#### [Work order]
The entries below contain a stretch that opens with the line containing "(be32 b0 b1 b2 b3)[i]" and closes with the line containing "bytesBe w 4"; set down that stretch exactly, both ends included, and nothing else.
# # #
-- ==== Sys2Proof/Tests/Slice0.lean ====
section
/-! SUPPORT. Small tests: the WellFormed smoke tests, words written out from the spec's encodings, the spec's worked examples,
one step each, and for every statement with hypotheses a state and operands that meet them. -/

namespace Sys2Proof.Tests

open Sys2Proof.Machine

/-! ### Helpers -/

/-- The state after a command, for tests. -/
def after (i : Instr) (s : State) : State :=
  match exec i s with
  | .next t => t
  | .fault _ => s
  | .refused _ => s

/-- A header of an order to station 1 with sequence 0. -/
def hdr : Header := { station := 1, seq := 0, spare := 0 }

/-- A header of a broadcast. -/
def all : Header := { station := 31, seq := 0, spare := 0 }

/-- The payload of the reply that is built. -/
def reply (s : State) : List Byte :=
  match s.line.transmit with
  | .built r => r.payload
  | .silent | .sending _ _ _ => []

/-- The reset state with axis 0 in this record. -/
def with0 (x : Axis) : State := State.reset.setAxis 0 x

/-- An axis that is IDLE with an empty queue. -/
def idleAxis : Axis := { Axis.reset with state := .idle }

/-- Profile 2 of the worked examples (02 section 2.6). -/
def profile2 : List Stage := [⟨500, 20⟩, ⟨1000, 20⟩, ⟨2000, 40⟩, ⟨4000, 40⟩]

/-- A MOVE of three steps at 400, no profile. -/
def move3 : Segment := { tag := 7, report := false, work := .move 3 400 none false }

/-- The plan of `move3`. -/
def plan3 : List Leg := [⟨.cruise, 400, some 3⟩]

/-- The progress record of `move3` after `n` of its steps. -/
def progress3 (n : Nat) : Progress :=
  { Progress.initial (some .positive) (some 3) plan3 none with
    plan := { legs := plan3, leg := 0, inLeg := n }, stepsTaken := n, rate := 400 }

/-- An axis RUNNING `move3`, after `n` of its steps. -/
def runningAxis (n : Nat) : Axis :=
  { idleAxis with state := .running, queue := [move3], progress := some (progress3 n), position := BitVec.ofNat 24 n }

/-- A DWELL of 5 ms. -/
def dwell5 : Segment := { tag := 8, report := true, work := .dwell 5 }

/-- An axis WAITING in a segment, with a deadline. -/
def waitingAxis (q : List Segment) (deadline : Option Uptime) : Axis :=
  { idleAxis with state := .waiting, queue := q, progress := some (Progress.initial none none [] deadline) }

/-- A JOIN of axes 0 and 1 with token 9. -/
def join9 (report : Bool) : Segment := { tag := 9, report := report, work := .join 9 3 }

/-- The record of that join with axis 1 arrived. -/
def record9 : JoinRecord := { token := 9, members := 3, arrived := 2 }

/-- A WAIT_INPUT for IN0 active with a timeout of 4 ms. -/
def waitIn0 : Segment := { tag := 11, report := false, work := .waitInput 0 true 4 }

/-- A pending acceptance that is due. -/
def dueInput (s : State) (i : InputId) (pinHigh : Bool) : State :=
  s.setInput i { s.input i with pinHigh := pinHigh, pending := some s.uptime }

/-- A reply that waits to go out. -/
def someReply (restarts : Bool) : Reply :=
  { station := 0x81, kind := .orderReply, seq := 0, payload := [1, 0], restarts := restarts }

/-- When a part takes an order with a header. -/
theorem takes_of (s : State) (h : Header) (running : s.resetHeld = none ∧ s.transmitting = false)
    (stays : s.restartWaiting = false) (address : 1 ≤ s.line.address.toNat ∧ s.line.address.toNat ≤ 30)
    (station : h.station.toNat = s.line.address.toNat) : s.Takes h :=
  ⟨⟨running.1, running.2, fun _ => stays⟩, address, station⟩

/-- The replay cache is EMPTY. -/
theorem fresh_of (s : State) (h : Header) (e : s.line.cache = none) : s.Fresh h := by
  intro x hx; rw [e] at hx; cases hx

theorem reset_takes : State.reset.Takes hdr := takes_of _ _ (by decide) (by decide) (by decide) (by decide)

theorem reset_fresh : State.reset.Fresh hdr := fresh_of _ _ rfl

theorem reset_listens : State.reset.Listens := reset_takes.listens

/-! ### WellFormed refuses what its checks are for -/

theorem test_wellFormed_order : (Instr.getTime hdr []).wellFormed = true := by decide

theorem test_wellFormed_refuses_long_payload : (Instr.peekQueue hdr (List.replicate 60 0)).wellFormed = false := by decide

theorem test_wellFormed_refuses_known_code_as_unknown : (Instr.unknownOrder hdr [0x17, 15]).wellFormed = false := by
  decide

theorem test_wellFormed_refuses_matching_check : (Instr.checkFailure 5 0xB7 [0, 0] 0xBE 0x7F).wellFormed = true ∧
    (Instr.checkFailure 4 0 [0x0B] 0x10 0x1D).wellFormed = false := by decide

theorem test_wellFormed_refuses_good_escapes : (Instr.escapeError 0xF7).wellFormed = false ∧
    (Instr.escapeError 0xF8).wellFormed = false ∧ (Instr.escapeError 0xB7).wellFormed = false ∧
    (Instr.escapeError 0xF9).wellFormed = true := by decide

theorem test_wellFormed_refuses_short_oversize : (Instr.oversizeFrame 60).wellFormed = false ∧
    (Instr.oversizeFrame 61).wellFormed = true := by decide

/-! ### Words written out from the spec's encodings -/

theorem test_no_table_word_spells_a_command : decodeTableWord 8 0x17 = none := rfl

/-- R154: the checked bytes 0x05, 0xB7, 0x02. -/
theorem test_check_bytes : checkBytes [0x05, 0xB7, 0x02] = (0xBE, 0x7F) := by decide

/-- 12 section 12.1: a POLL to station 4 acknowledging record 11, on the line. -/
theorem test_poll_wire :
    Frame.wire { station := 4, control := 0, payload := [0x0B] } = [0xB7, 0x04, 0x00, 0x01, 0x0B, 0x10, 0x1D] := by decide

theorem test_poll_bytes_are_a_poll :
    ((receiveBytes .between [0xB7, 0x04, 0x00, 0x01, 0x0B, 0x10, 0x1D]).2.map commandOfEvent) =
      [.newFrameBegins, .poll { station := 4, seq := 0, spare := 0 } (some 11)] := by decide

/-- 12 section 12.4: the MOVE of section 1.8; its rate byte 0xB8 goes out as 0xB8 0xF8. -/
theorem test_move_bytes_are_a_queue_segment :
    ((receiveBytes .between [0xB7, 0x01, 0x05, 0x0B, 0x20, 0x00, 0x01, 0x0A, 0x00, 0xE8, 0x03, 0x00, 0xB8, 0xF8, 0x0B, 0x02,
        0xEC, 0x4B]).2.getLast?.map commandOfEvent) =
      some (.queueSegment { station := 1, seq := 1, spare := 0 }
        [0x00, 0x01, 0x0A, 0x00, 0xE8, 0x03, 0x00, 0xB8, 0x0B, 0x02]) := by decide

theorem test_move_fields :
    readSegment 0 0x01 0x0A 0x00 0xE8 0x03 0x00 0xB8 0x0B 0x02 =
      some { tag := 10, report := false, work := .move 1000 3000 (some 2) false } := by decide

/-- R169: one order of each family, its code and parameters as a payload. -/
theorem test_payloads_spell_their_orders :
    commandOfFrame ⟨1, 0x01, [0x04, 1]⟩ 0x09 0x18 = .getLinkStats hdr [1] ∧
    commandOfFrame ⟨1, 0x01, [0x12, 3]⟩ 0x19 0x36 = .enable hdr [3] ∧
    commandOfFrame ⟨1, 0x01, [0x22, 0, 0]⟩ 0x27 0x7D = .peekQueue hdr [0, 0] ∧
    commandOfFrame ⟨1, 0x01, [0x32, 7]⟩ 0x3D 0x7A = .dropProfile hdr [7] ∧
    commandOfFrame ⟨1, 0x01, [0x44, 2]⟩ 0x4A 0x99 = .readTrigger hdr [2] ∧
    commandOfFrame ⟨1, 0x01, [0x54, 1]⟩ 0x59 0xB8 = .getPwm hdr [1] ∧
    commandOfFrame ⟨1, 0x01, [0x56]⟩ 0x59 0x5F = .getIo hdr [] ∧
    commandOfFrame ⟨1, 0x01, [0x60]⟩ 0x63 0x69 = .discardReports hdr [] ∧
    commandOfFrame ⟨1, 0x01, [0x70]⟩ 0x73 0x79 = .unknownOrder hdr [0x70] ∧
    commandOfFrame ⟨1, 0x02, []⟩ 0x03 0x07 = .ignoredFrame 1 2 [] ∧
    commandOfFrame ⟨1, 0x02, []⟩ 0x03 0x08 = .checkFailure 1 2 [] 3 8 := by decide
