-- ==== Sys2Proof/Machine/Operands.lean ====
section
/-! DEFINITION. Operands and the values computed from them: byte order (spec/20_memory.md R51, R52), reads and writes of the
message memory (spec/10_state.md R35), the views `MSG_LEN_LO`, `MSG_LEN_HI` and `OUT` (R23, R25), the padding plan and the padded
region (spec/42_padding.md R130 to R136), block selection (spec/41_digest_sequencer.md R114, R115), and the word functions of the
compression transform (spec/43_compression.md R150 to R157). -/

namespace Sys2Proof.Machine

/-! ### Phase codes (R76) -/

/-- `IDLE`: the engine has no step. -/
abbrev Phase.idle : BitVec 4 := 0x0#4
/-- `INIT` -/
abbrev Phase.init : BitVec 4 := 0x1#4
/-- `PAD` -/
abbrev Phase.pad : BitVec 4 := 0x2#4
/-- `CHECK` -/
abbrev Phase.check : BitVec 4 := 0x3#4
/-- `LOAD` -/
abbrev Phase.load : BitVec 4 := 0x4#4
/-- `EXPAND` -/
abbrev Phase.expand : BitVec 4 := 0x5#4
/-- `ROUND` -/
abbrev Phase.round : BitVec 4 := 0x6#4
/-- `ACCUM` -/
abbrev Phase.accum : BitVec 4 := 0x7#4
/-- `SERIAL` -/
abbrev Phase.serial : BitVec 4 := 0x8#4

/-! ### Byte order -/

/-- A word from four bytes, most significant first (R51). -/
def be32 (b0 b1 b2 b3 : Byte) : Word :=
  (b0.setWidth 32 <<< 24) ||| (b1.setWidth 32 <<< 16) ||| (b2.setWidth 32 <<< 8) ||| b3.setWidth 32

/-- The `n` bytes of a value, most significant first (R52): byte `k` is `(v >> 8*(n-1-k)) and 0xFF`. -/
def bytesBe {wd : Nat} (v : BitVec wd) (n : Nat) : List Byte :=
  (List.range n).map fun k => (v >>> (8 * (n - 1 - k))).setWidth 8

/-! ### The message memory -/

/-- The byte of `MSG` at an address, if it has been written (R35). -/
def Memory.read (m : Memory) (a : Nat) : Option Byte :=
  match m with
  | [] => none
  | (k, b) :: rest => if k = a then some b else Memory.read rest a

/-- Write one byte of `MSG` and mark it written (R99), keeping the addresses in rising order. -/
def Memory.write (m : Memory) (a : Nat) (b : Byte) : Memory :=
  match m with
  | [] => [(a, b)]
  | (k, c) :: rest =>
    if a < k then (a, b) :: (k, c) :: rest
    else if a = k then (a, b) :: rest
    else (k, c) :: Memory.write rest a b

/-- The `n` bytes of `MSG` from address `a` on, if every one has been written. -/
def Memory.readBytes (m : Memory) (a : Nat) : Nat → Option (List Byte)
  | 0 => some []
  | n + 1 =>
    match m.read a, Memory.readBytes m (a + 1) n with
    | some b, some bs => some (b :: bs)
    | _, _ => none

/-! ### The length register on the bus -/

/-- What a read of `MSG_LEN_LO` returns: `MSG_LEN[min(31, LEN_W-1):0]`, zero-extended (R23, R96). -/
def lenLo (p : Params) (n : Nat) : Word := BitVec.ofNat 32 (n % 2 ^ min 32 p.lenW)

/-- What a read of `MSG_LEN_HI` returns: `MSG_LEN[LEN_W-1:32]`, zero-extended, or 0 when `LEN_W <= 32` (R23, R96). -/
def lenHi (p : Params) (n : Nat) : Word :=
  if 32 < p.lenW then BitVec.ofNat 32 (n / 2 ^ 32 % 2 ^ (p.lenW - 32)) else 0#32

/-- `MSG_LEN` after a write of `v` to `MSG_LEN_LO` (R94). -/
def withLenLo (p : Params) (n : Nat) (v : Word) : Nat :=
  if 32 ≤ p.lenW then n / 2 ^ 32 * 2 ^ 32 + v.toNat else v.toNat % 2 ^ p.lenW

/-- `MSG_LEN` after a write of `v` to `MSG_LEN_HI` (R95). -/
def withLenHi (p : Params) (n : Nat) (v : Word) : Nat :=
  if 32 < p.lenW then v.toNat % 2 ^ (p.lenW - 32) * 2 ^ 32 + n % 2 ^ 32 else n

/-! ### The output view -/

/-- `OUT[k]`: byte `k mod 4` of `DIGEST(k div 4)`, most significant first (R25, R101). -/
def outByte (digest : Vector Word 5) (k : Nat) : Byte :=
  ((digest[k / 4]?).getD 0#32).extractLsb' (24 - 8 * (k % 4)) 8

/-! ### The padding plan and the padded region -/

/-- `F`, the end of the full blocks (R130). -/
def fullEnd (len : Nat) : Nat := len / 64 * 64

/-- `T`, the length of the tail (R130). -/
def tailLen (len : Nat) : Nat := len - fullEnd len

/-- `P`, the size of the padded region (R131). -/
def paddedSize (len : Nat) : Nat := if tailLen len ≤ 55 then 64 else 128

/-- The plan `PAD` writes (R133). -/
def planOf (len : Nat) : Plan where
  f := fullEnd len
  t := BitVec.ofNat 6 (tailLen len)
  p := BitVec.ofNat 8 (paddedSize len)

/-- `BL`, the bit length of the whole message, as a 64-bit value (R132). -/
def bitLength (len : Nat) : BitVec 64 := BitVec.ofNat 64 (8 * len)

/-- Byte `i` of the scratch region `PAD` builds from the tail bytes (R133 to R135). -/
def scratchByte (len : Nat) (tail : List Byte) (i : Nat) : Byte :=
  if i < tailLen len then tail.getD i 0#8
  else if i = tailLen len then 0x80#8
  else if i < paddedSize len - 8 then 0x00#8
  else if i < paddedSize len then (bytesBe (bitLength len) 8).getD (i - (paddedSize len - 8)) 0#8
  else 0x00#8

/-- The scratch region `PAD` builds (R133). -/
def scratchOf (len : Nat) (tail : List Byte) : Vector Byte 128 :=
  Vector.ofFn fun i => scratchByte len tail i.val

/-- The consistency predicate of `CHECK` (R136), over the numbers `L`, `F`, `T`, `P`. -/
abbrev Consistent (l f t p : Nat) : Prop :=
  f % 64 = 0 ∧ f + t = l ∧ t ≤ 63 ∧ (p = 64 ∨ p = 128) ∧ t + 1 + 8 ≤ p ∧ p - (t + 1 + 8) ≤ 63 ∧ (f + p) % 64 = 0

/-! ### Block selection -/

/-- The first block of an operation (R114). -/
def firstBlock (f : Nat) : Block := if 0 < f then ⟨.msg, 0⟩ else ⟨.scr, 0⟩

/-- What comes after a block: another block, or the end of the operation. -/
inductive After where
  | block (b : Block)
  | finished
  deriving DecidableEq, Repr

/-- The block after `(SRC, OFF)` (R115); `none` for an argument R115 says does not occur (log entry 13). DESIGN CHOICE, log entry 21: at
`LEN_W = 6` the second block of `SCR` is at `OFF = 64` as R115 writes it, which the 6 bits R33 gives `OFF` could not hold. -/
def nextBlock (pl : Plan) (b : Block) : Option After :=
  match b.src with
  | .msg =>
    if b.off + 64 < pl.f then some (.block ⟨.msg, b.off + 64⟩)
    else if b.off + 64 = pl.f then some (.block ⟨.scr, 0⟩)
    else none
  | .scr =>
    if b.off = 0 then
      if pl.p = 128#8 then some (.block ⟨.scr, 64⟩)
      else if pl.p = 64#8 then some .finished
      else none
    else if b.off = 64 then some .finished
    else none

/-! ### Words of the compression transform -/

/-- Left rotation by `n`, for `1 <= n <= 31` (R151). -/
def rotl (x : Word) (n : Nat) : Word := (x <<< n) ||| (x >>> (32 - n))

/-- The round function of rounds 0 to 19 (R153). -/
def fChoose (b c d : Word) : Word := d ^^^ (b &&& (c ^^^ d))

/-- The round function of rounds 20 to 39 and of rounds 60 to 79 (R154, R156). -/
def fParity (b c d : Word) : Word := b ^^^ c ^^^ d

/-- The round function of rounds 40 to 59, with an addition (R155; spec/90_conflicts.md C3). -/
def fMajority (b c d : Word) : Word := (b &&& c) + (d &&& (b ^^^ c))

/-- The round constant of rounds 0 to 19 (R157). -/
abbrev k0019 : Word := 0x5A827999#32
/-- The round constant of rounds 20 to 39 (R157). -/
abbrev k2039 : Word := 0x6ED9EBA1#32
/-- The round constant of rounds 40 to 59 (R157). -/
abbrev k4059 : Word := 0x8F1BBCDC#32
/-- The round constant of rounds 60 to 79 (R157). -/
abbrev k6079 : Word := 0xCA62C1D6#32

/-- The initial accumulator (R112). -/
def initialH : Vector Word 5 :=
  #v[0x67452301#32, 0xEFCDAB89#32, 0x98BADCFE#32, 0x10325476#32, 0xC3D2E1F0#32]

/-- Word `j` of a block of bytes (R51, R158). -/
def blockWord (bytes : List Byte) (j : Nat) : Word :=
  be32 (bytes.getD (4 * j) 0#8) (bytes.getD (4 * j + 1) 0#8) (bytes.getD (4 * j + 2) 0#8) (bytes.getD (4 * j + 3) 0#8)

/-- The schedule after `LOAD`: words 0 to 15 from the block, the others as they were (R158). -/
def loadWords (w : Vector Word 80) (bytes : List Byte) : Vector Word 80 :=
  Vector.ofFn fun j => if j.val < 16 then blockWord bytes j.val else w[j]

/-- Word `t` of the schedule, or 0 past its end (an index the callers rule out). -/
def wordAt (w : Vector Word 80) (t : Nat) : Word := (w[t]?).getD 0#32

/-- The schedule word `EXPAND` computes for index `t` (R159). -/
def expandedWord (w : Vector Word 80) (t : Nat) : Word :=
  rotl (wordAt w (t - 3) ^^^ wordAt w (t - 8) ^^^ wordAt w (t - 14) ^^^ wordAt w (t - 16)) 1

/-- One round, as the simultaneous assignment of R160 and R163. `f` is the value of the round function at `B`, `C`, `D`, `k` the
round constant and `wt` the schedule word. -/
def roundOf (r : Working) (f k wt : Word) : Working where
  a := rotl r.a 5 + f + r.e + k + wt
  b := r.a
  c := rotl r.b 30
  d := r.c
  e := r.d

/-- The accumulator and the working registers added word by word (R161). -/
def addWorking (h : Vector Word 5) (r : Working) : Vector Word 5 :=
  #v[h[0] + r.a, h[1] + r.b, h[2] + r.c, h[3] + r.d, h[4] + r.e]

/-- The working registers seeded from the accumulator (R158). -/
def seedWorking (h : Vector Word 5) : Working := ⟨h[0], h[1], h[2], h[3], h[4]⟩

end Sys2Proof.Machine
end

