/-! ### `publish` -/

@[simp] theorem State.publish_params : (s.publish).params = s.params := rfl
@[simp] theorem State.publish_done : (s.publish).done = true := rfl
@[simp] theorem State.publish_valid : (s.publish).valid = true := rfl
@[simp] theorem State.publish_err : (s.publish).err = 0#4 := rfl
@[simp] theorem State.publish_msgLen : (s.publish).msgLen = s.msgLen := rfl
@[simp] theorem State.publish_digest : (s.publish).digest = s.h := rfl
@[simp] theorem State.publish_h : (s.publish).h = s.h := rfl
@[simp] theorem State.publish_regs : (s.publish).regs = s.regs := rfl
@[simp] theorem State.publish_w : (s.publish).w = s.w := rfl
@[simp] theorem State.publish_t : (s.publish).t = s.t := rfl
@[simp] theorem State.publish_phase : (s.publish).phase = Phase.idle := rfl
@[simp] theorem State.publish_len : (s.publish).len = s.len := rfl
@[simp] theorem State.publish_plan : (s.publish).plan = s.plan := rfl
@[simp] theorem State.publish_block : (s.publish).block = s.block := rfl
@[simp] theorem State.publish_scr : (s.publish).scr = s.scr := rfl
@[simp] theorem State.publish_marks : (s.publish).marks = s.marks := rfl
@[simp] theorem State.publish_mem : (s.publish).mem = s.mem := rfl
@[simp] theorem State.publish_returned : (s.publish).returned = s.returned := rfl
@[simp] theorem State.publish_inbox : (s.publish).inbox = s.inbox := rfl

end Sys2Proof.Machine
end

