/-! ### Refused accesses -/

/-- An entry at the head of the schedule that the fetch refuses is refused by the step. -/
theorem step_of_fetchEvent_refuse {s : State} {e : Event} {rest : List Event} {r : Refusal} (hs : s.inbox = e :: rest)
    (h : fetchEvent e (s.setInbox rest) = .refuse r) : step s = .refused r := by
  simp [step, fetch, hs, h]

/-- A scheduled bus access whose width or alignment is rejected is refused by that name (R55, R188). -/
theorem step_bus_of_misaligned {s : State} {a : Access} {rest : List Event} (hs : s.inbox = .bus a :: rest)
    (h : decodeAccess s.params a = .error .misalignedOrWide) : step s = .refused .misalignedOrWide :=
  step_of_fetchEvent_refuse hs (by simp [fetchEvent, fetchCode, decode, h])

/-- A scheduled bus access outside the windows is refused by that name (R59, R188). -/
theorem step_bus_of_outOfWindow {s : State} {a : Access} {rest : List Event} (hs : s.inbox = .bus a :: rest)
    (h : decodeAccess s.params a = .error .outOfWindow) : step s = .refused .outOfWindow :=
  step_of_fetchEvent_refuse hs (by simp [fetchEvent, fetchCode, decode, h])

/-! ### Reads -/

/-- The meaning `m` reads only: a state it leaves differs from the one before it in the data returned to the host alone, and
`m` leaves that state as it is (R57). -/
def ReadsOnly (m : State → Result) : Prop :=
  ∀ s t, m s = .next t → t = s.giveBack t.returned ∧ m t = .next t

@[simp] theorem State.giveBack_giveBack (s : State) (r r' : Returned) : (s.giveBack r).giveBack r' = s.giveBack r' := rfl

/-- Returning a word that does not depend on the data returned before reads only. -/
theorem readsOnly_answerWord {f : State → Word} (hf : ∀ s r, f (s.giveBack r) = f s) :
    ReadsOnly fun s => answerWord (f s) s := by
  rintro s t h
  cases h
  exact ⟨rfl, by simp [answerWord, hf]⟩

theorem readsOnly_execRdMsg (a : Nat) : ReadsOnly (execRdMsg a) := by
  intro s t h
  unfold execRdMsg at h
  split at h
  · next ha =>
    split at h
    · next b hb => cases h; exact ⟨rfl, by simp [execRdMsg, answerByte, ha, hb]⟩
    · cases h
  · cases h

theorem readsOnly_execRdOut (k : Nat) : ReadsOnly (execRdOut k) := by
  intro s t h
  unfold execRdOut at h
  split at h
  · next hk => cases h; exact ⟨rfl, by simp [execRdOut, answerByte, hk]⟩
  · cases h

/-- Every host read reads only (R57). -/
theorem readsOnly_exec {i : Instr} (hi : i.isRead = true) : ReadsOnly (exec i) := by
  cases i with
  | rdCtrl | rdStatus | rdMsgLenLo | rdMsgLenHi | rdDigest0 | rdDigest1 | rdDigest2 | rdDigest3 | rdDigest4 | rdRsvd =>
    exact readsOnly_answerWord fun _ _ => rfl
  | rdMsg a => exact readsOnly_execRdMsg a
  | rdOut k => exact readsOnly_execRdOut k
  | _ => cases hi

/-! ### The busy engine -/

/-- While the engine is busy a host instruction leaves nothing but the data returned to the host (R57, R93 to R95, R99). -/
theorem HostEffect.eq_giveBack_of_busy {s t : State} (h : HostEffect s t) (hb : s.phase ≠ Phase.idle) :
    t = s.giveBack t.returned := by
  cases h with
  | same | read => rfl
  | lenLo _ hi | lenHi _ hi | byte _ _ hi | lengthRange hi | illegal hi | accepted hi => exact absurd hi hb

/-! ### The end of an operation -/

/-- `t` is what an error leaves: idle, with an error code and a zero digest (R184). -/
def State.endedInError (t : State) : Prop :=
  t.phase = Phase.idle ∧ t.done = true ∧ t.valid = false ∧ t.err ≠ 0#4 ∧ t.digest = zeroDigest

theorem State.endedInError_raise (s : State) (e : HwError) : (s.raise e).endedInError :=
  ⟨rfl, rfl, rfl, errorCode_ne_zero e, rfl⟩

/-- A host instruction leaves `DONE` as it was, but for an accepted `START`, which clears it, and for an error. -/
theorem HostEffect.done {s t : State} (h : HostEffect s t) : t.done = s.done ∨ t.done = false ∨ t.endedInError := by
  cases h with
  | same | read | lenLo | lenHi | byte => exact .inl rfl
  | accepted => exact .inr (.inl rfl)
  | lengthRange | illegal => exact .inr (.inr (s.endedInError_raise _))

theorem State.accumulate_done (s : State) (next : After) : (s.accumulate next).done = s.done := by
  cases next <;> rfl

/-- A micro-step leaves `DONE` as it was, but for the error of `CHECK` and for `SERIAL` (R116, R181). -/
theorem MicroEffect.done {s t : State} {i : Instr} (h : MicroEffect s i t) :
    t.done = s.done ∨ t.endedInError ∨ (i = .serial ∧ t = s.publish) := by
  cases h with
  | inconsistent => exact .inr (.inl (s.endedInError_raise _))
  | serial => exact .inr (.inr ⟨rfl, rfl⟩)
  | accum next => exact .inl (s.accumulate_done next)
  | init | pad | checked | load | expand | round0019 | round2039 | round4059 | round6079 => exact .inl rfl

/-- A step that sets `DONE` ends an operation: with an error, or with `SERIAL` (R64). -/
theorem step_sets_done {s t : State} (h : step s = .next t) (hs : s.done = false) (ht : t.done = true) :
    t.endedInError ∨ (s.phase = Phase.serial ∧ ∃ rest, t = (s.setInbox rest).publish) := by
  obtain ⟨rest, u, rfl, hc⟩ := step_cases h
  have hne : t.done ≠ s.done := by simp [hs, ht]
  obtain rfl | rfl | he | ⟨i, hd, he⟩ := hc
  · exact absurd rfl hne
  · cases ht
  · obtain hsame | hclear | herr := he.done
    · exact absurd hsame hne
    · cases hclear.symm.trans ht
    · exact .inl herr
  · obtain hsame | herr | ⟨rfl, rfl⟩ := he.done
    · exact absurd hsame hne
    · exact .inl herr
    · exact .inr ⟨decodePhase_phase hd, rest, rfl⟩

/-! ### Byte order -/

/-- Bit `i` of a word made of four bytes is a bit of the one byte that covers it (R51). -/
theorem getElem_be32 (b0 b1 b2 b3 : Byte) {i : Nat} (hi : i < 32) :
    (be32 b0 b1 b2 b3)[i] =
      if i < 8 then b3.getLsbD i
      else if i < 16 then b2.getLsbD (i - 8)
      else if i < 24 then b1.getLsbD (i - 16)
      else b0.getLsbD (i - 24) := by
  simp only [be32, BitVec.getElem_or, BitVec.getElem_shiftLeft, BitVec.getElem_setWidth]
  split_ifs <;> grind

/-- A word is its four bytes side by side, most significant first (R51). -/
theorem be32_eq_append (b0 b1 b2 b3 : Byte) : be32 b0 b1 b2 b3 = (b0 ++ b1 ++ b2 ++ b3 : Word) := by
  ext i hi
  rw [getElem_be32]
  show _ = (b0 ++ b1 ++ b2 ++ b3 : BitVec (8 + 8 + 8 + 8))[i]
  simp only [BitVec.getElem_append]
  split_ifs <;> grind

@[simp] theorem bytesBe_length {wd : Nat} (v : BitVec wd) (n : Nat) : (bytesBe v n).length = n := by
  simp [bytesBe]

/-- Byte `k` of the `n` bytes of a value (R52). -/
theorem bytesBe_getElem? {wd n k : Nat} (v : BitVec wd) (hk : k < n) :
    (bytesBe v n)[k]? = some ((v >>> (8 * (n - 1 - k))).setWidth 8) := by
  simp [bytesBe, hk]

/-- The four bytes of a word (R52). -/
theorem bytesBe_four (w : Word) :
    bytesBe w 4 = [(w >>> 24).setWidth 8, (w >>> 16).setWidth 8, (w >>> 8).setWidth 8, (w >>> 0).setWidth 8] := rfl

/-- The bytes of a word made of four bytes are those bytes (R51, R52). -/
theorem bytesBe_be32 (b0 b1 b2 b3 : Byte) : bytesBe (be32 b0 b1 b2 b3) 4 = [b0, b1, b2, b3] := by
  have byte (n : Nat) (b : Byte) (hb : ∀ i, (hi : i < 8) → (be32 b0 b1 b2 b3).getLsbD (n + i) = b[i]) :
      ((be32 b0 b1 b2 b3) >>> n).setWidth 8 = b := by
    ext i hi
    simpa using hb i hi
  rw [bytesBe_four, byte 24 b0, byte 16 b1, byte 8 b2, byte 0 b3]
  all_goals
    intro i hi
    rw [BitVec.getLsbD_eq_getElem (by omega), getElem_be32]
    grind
# # #
#### [Response area]
    (be32 b0 b1 b2 b3)[i] =
      if i < 8 then b3.getLsbD i
      else if i < 16 then b2.getLsbD (i - 8)
      else if i < 24 then b1.getLsbD (i - 16)
      else b0.getLsbD (i - 24) := by
  simp only [be32, BitVec.getElem_or, BitVec.getElem_shiftLeft, BitVec.getElem_setWidth]
  split_ifs <;> grind

/-- A word is its four bytes side by side, most significant first (R51). -/
theorem be32_eq_append (b0 b1 b2 b3 : Byte) : be32 b0 b1 b2 b3 = (b0 ++ b1 ++ b2 ++ b3 : Word) := by
  ext i hi
  rw [getElem_be32]
  show _ = (b0 ++ b1 ++ b2 ++ b3 : BitVec (8 + 8 + 8 + 8))[i]
  simp only [BitVec.getElem_append]
  split_ifs <;> grind

@[simp] theorem bytesBe_length {wd : Nat} (v : BitVec wd) (n : Nat) : (bytesBe v n).length = n := by
  simp [bytesBe]

/-- Byte `k` of the `n` bytes of a value (R52). -/
theorem bytesBe_getElem? {wd n k : Nat} (v : BitVec wd) (hk : k < n) :
    (bytesBe v n)[k]? = some ((v >>> (8 * (n - 1 - k))).setWidth 8) := by
  simp [bytesBe, hk]

/-- The four bytes of a word (R52). -/
theorem bytesBe_four (w : Word) :
    bytesBe w 4 = [(w >>> 24).setWidth 8, (w >>> 16).setWidth 8, (w >>> 8).setWidth 8, (w >>> 0).setWidth 8] := rfl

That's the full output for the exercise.